■ **YOUR ASSIGNMENT**
In full and without error, repeat the entries below.

■ **Records from a dataset**
◇ ◇ ◇ ◇

/-- A Currier job record of R279. -/
structure CurJob where
  kind : Nat := 1
  mode : Nat := 0
  group : Nat := 0
  arrival : Nat := 1
  set : Nat := 0
  roomFirst : Nat := 0
  roomCount : Nat := 1
  inp : Nat := 0
  out : Nat := 0
  aux : Nat := 0
  aux2 : Nat := 0
  vgroup : Nat := 0
  slot : Nat := 0
  chunkFirst : Nat := 0
  chunkCount : Nat := 1
  k : Nat := 2
  cpm : Nat := 1
  msgFirst : Nat := 0
  done : Nat := 0
  scratch : Nat := 0
  pwin : Nat := 0
  deriving DecidableEq, Repr

/-- A coefficient set of R289; COEF as triples A, B, C. -/
structure CoefSet where
  kind : Nat := 1
  iters : Nat := 1
  eps : Word := 0
  outScale : Word := 0x3F800000
  beta : Word := 0
  coef : List (Word × Word × Word) := []
  deriving DecidableEq, Repr

/-- An A/B pair of R292, held in the Curriers. -/
structure PairEnt where
  aBase : Nat := 0
  bBase : Nat := 0
  len : Nat := 256
  parity : Bool := false
  written : Bool := false
  deriving DecidableEq, Repr

/-- The CURRIER_TABLES section as held by the Curriers (R288, R290). -/
structure CurrierTab where
  jobs : List CurJob := []
  sets : List CoefSet := []
  pairs : List PairEnt := []
  /-- Larder offset of the pair table, where PARITY is written back at every boundary. -/
  pairBase : Nat := 0
  recvBase : Nat := 0
  rslots : Nat := 1
  pmax : Nat := 1
  stageSlots : Nat := 0
  stageBase : Nat := 0
  release : Nat := 0
  deriving DecidableEq, Repr

/-- A route template of the DISPATCH section (R340-R343): larder offsets the device itself uses. -/
structure DispatchEnt where
  statsOff : Nat := 0
  statsLen : Nat := 0
  deriving DecidableEq, Repr
/-! ### Harness (R241-R270) -/

/-- A program header of R246. -/
structure ProgHdr where
  instrBase : Nat := 0
  instrLen : Nat := 0
  recBase : Nat := 0
  recLen : Nat := 0
  entry : List Nat := []
  deriving DecidableEq, Repr

/-- A knock table entry of R252. -/
structure KnockEnt where
  raiseMv : Nat := 0
  hb : Bool := false
  level : Nat := 0
  hold : Nat := 1
  deriving DecidableEq, Repr

/-- A phase table entry of R255. -/
structure PhaseEnt where
  kind : Nat := 0
  opMin : Nat := 0
  opMax : Nat := 4
  planCycles : Nat := 0
  planW : Nat := 0
  deriving DecidableEq, Repr

/-- A reduction entry of R257 with its source list. -/
structure RedEnt where
  tag : Nat := 0
  dst : Nat := 0
  lines : Nat := 1
  srcs : List Nat := []
  deriving DecidableEq, Repr

/-- A variant index entry of R259. -/
structure VariantEnt where
  lo : Nat := 0
  hi : Nat := 0
  variant : Nat := 0
  deriving DecidableEq, Repr

/-- A tap of R265. -/
structure TapEnt where
  role : Nat := 0
  dir : Nat := 0
  phase : Nat := 0
  layer : Nat := 0
  base : Nat := 0
  len : Nat := 64
  digestAddr : Nat := 0
  deriving DecidableEq, Repr

/-- The loaded harness of a partition: header fields of R241 and the tables the device holds. -/
structure Harness where
  abi : Nat := 3
  version : Nat := 0
  ordered : Bool := false
  sharedOk : Bool := false
  exclusiveOk : Bool := false
  stackView : Bool := false
  minFwAbi : Nat := 0
  jobSeed : Nat := 0
  variants : Nat := 1
  phaseCount : Nat := 0
  layers : Nat := 0
  localPages : Nat := 0
  cachePages : Nat := 0
  stagePages : Nat := 0
  timelogLog2 : Nat := 10
  cacheBaseGib : Nat := 0
  cacheLimitGib : Nat := 0
  stackBaseGib : Nat := 0
  descBase : Nat := 0
  qcfgBase : Nat := 0
  qstateBase : Nat := 0
  statsBase : Nat := 0
  timelogBase : Nat := 0
  tapBase : Nat := 0
  selectOffset : Nat := 0
  digest : Bytes := []
  progs : List ProgHdr := []
  /-- Members of each barrier group, partition core indices (R256). -/
  barriers : List (List Nat) := []
  knocks : List KnockEnt := []
  phases : List PhaseEnt := []
  reductions : List RedEnt := []
  variantIx : List VariantEnt := []
  taps : List TapEnt := []
  descCount : Nat := 0
  qcfgCount : Nat := 0
  qstateCount : Nat := 0
  /-- Statistics records of R82, by index. -/
  statsIdx : List Nat := []
  cur : CurrierTab := {}
  /-- Larder offset of the VOTE_LIMITS section, none without one (R297). -/
  voteBase : Option Nat := none
  voteGroups : Nat := 0
  /-- Larder offset of the DISPATCH section, its routes' statistics (R343). -/
  dispatch : List DispatchEnt := []
  deriving DecidableEq, Repr
/-! ### Hallway (R209-R236) -/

◇ ◇ ◇ ◇

■ **RESULT OF THIS TASK**
/-- A Currier job record of R279. -/
structure CurJob where
  kind : Nat := 1
  mode : Nat := 0
  group : Nat := 0
  arrival : Nat := 1
  set : Nat := 0
  roomFirst : Nat := 0
  roomCount : Nat := 1
  inp : Nat := 0
  out : Nat := 0
  aux : Nat := 0
  aux2 : Nat := 0
  vgroup : Nat := 0
  slot : Nat := 0
  chunkFirst : Nat := 0
  chunkCount : Nat := 1
  k : Nat := 2
  cpm : Nat := 1
  msgFirst : Nat := 0
  done : Nat := 0
  scratch : Nat := 0
  pwin : Nat := 0
  deriving DecidableEq, Repr

/-- A coefficient set of R289; COEF as triples A, B, C. -/
structure CoefSet where
  kind : Nat := 1
  iters : Nat := 1
  eps : Word := 0
  outScale : Word := 0x3F800000
  beta : Word := 0
  coef : List (Word × Word × Word) := []
  deriving DecidableEq, Repr

/-- An A/B pair of R292, held in the Curriers. -/
structure PairEnt where
  aBase : Nat := 0
  bBase : Nat := 0
  len : Nat := 256
  parity : Bool := false
  written : Bool := false
  deriving DecidableEq, Repr

/-- The CURRIER_TABLES section as held by the Curriers (R288, R290). -/
structure CurrierTab where
  jobs : List CurJob := []
  sets : List CoefSet := []
  pairs : List PairEnt := []
  /-- Larder offset of the pair table, where PARITY is written back at every boundary. -/
  pairBase : Nat := 0
  recvBase : Nat := 0
  rslots : Nat := 1
  pmax : Nat := 1
  stageSlots : Nat := 0
  stageBase : Nat := 0
  release : Nat := 0
  deriving DecidableEq, Repr

/-- A route template of the DISPATCH section (R340-R343): larder offsets the device itself uses. -/
structure DispatchEnt where
  statsOff : Nat := 0
  statsLen : Nat := 0
  deriving DecidableEq, Repr
/-! ### Harness (R241-R270) -/

/-- A program header of R246. -/
structure ProgHdr where
  instrBase : Nat := 0
  instrLen : Nat := 0
  recBase : Nat := 0
  recLen : Nat := 0
  entry : List Nat := []
  deriving DecidableEq, Repr

/-- A knock table entry of R252. -/
structure KnockEnt where
  raiseMv : Nat := 0
  hb : Bool := false
  level : Nat := 0
  hold : Nat := 1
  deriving DecidableEq, Repr

/-- A phase table entry of R255. -/
structure PhaseEnt where
  kind : Nat := 0
  opMin : Nat := 0
  opMax : Nat := 4
  planCycles : Nat := 0
  planW : Nat := 0
  deriving DecidableEq, Repr

/-- A reduction entry of R257 with its source list. -/
structure RedEnt where
  tag : Nat := 0
  dst : Nat := 0
  lines : Nat := 1
  srcs : List Nat := []
  deriving DecidableEq, Repr

/-- A variant index entry of R259. -/
structure VariantEnt where
  lo : Nat := 0
  hi : Nat := 0
  variant : Nat := 0
  deriving DecidableEq, Repr

/-- A tap of R265. -/
structure TapEnt where
  role : Nat := 0
  dir : Nat := 0
  phase : Nat := 0
  layer : Nat := 0
  base : Nat := 0
  len : Nat := 64
  digestAddr : Nat := 0
  deriving DecidableEq, Repr

/-- The loaded harness of a partition: header fields of R241 and the tables the device holds. -/
structure Harness where
  abi : Nat := 3
  version : Nat := 0
  ordered : Bool := false
  sharedOk : Bool := false
  exclusiveOk : Bool := false
  stackView : Bool := false
  minFwAbi : Nat := 0
  jobSeed : Nat := 0
  variants : Nat := 1
  phaseCount : Nat := 0
  layers : Nat := 0
  localPages : Nat := 0
  cachePages : Nat := 0
  stagePages : Nat := 0
  timelogLog2 : Nat := 10
  cacheBaseGib : Nat := 0
  cacheLimitGib : Nat := 0
  stackBaseGib : Nat := 0
  descBase : Nat := 0
  qcfgBase : Nat := 0
  qstateBase : Nat := 0
  statsBase : Nat := 0
  timelogBase : Nat := 0
  tapBase : Nat := 0
  selectOffset : Nat := 0
  digest : Bytes := []
  progs : List ProgHdr := []
  /-- Members of each barrier group, partition core indices (R256). -/
  barriers : List (List Nat) := []
  knocks : List KnockEnt := []
  phases : List PhaseEnt := []
  reductions : List RedEnt := []
  variantIx : List VariantEnt := []
  taps : List TapEnt := []
  descCount : Nat := 0
  qcfgCount : Nat := 0
  qstateCount : Nat := 0
  /-- Statistics records of R82, by index. -/
  statsIdx : List Nat := []
  cur : CurrierTab := {}
  /-- Larder offset of the VOTE_LIMITS section, none without one (R297). -/
  voteBase : Option Nat := none
  voteGroups : Nat := 0
  /-- Larder offset of the DISPATCH section, its routes' statistics (R343). -/
  dispatch : List DispatchEnt := []
  deriving DecidableEq, Repr
/-! ### Hallway (R209-R236) -/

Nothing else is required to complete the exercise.